Persons who assume this role, however, must suspend their freedom with a proper seriousness in order to act as the role requires.

Since finite games can be played within an infinite game, infinite players do not eschew the performed roles of finite play. On the contrary**, they enter into finite games with all the appropriate energy and self-veiling, but they do so without the seriousness of finite players.**

To be playful is not to be trivial or frivolous, or to act as though nothing of consequence will happen. On the contrary, when we are playful with each other we relate as free persons, and the relationship is open to surprise; everything that happens is of consequence.

To be serious is to press for a specified conclusion. To be playful is to allow for possibility whatever the cost to oneself.

is the desire of all finite players to be Master Players, to be so perfectly skilled in their play that nothing can surprise them, so perfectly trained that every move in the game is foreseen at the beginning. A true Master Player plays as though the game is already in the past, according to a script whose every detail is known prior to the play itself.

Surprise causes finite play to end; it is the reason for infinite play to continue.

Because finite players are trained to prevent the future from altering the past, they must hide their future moves. The unprepared opponent must be kept unprepared. Finite players must appear to be something other than what they are. Everything about their appearance must be concealing.

Because infinite players prepare themselves to be surprised by the future, they play in complete openness. It is not an openness as in candor, but an openness as in vulnerability. It is not a matter of exposing one’s unchanging identity, the true self that has always been, but a way of exposing one’s ceaseless growth, the dynamic self that has yet to be. The infinite player does not expect only to be amused by surprise, but to be transformed by it, for surprise does not alter some abstract past, but one’s own personal past.

To be prepared against surprise is to be trained. To be prepared for surprise is to be educated.

Education discovers an increasing richness in the past, because it sees what is unfinished there. Training regards the past as finished and the future as to be finished. Education leads toward a continuing self-discovery; training leads toward a final self-definition. Training repeats a completed past in the future. Education continues an unfinished past into the future.

What the winners of finite games achieve is not properly an afterlife but an afterworld, not continuing existence but continuing recognition of their titles.

Titles are given at the end of play, names at the beginning. When a person is known by title, the attention is on a completed past, on a game already concluded, and not therefore to be played again. A title effectively takes a person out of play.

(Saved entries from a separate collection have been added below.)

-- ==== Sys2Proof/Machine/Launch.lean ====
section
/-! DEFINITION. The launch stage (05_vector_sequencer.md R121 to R127, R130, R137, R139, R145, R157), the strobes of each vector
(07_timing_generators.md R194 to R201), drift and slips (R197, R198), and what each launched vector leaves to be judged
(10_compare_and_fail.md R277 to R284). -/
namespace Sys2Proof.Machine
namespace Dev

/-- A vector at launch.  `kind`: 0 program, 1 IDLE, 2 pad, 3 gap or idle word. -/
structure Vec where
  kind : Nat
  word : Nat
  cmp : Nat
  wsm : Nat
  seg : Nat
  pc : Nat
  ofs : Nat
  beat : Nat
  cmask : Nat
  rxrec : Bool
  last : Bool

/-- Wave set that a map gives fast channel `c` or utility channel `u` of a port. -/
def wsFast (d : Dev) (p wsm c : Nat) : Nat := nbits (d.lv (R.seqWsmap0 p wsm)).toNat (4 * c + 3) (4 * c)
def wsUtil (d : Dev) (p wsm u : Nat) : Nat :=
  nbits (d.lv (if u < 8 then R.seqWsmap1 p wsm else R.seqWsmap2 p wsm)).toNat (4 * (u % 8) + 3) (4 * (u % 8))

/-! ### Drift and slips (R197, R198, R284, R288) -/

def fcTrack (d : Dev) (n : Nat) : Nat := d.rf (R.fchCdrCfg n) F.fchCdrCfgTrack

/-- δ outside its window causes a slip: the new δ, the slip (1 forward, 2 backward), and the change of `p` (R198, R285). -/
def driftSlip (H L δ : Int) : Int × Nat :=
  if H < δ then (δ - L, 1) else if δ < H - L then (δ + L, 2) else (δ, 0)

def showDrift (d : Dev) (n : Nat) (δ : Int) : Dev := d.setN (R.fchDrift n) (wrapInt 24 δ)

/-- Note a slip of a channel. -/
def slipNote (d : Dev) (n k : Nat) : Dev :=
  if k = 0 then d
  else (d.cnt (R.fchSlip n) (if k = 1 then F.fchSlipFwd else F.fchSlipBack) 1).raise (Ev.strobeSlip n)

/-- Update δ of a channel at the boundary `t` whose UI is `L` long; the answer is the slip. -/
def driftUpdate (d : Dev) (n ts t : Nat) (L : Int) : Dev × Nat :=
  let c := d.chan n
  let p := n / 8
  match c.cdr.next with
  | some (from_, δ) =>
    if t < from_ then (d.putChan n { c with slip := false }, 0)
    else if 131071 < d.tsInt p ts then (d.putChan n { c with slip := false, cdr := { c.cdr with next := none } }, 0)
    else
      let H : Int := d.tsInt p ts / 2
      let r := driftSlip H L δ
      let adj := if r.2 = 1 then -(L * 65536) else if r.2 = 2 then L * 65536 else 0
      let c := { c with drift := r.1, slip := r.2 == 1, cdr := { c.cdr with next := none, p := c.cdr.p + adj } }
      (((d.putChan n c).showDrift n r.1).slipNote n r.2, r.2)
  | none => (d.putChan n { c with slip := false }, 0)

/-- A channel under FWD takes δ and the slips of its source at the same boundary (R284). -/
def driftFwd (d : Dev) (n : Nat) (slips : List (Nat × Nat)) : Dev × Nat :=
  let src := n / 8 * 8 + d.rf (R.fchCdrCfg n) F.fchCdrCfgFwdSrc
  let ok := d.fcTrack src = 1
  let δ := if ok then (d.chan src).drift else 0
  let k := if ok then ((slips.find? (fun x => x.1 == src)).map Prod.snd).getD 0 else 0
  let d := d.putChan n { d.chan n with drift := δ, slip := k == 1 }
  ((d.showDrift n δ).slipNote n k, k)

/-- All fast channels of a port at a boundary: the slips that happen. -/
def driftAll (d : Dev) (p ts t : Nat) (L : Int) : Dev × List (Nat × Nat) :=
  let ns := (List.range 8).map (fun c => 8 * p + c)
  let r := ns.foldl (fun (x : Dev × List (Nat × Nat)) n =>
    if d.fcTrack n = 1 then let y := x.1.driftUpdate n ts t L; (y.1, x.2 ++ [(n, y.2)]) else x) (d, [])
  let src := r.2
  let r := ns.foldl (fun (x : Dev × List (Nat × Nat)) n =>
    if d.fcTrack n = 2 then let y := x.1.driftFwd n src; (y.1, x.2 ++ [(n, y.2)]) else x) r
  (r.1, r.2.filter (fun x => x.2 != 0))

/-! ### Strobes (R200, R201, R279, R284, R291) -/

/-- The slicer mode of a fast channel (Table 10-1). -/
def slicerMode (d : Dev) (n fmt : Nat) : Nat :=
  if fmt ≤ 4 then d.rf (R.fchCmpCfg n) F.fchCmpCfgSmode
  else if fmt = 6 then 2 else if fmt = 5 then 3 else if d.trioOf n = 0 then 4 else 5

/-- Slicers of a mode, as bits (Table 10-1); in TRIO the odd channel has S0 only. -/
def modeSlicers (mode : Nat) (odd : Bool) : Nat :=
  match mode with
  | 1 => 3 | 2 => 7 | 3 => 6 | 4 => 3 | 5 => if odd then 1 else 3 | _ => 15

def wsEn (d : Dev) (n w k : Nat) : Bool := nbit (d.lv (R.wsS0 n w + 4 * k)).toNat 31
def wsOfs (d : Dev) (n w k : Nat) : Nat := (d.lv (R.wsS0 n w + 4 * k)).toNat % 2 ^ 28

def eyeState (d : Dev) (n : Nat) : Nat := d.rf (R.fchEyeStat n) F.fchEyeStatState

/-- S3 roves for the eye monitor (R279, R291). -/
def roving (d : Dev) (n : Nat) : Bool := d.eyeState n == 1 || d.eyeState n == 2

/-- Slicers that strobe for compare in a UI (R279). -/
def cmpSlicers (d : Dev) (n w : Nat) : Nat :=
  let ctrl := d.lv (R.wsCtrl n w)
  let role := fget ctrl F.wsCtrlRole
  let mode := d.slicerMode n (fget ctrl F.wsCtrlFormat)
  if 2 ≤ role ∧ role ≤ 4 then
    let m := if mode = 0 then (List.range 4).foldl (fun m k => m + b2n (d.wsEn n w k) * 2 ^ k) 0
      else if d.wsEn n w 0 then modeSlicers mode (n % 2 == 1) else 0
    if d.roving n then m % 8 else m
  else 0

To see power is to look backward in time. Inasmuch as power is determined by the outcome of a game, one does not win by being powerful; one wins to be powerful. If one has sufficient power to win before the game has begun, what follows is not a game at all.

Unheard silence is not the loss of the player’s voice, but the loss of listeners for that voice. It is an evil when the drama of a life does not continue in others for reason of their deafness or ignorance.

Evil is never intended as evil. Indeed, the contradiction inherent in all evil is that it originates in the desire to eliminate evil.

Infinite players understand the inescapable likelihood of evil. They therefore do not attempt to eliminate evil in others, for to do so is the very impulse of evil itself, and therefore a contradiction. They only attempt paradoxically to recognize in themselves the evil that takes the form of attempting to eliminate evil elsewhere.

Evil is not the inclusion of finite games in an infinite game, but the restriction of all play to one or another finite game.

Only that which can change can continue: this is the principle by which infinite players live.

It is in the interest of a society therefore to encourage competition within itself, to establish the largest possible number of prizes, for the holders of prizes will be those most likely to defend the society as a whole against its competitors.

The rich are regularly subject to theft, to taxation, to the expectation that their wealth be shared, as though what they have is not true compensation and therefore not completely theirs.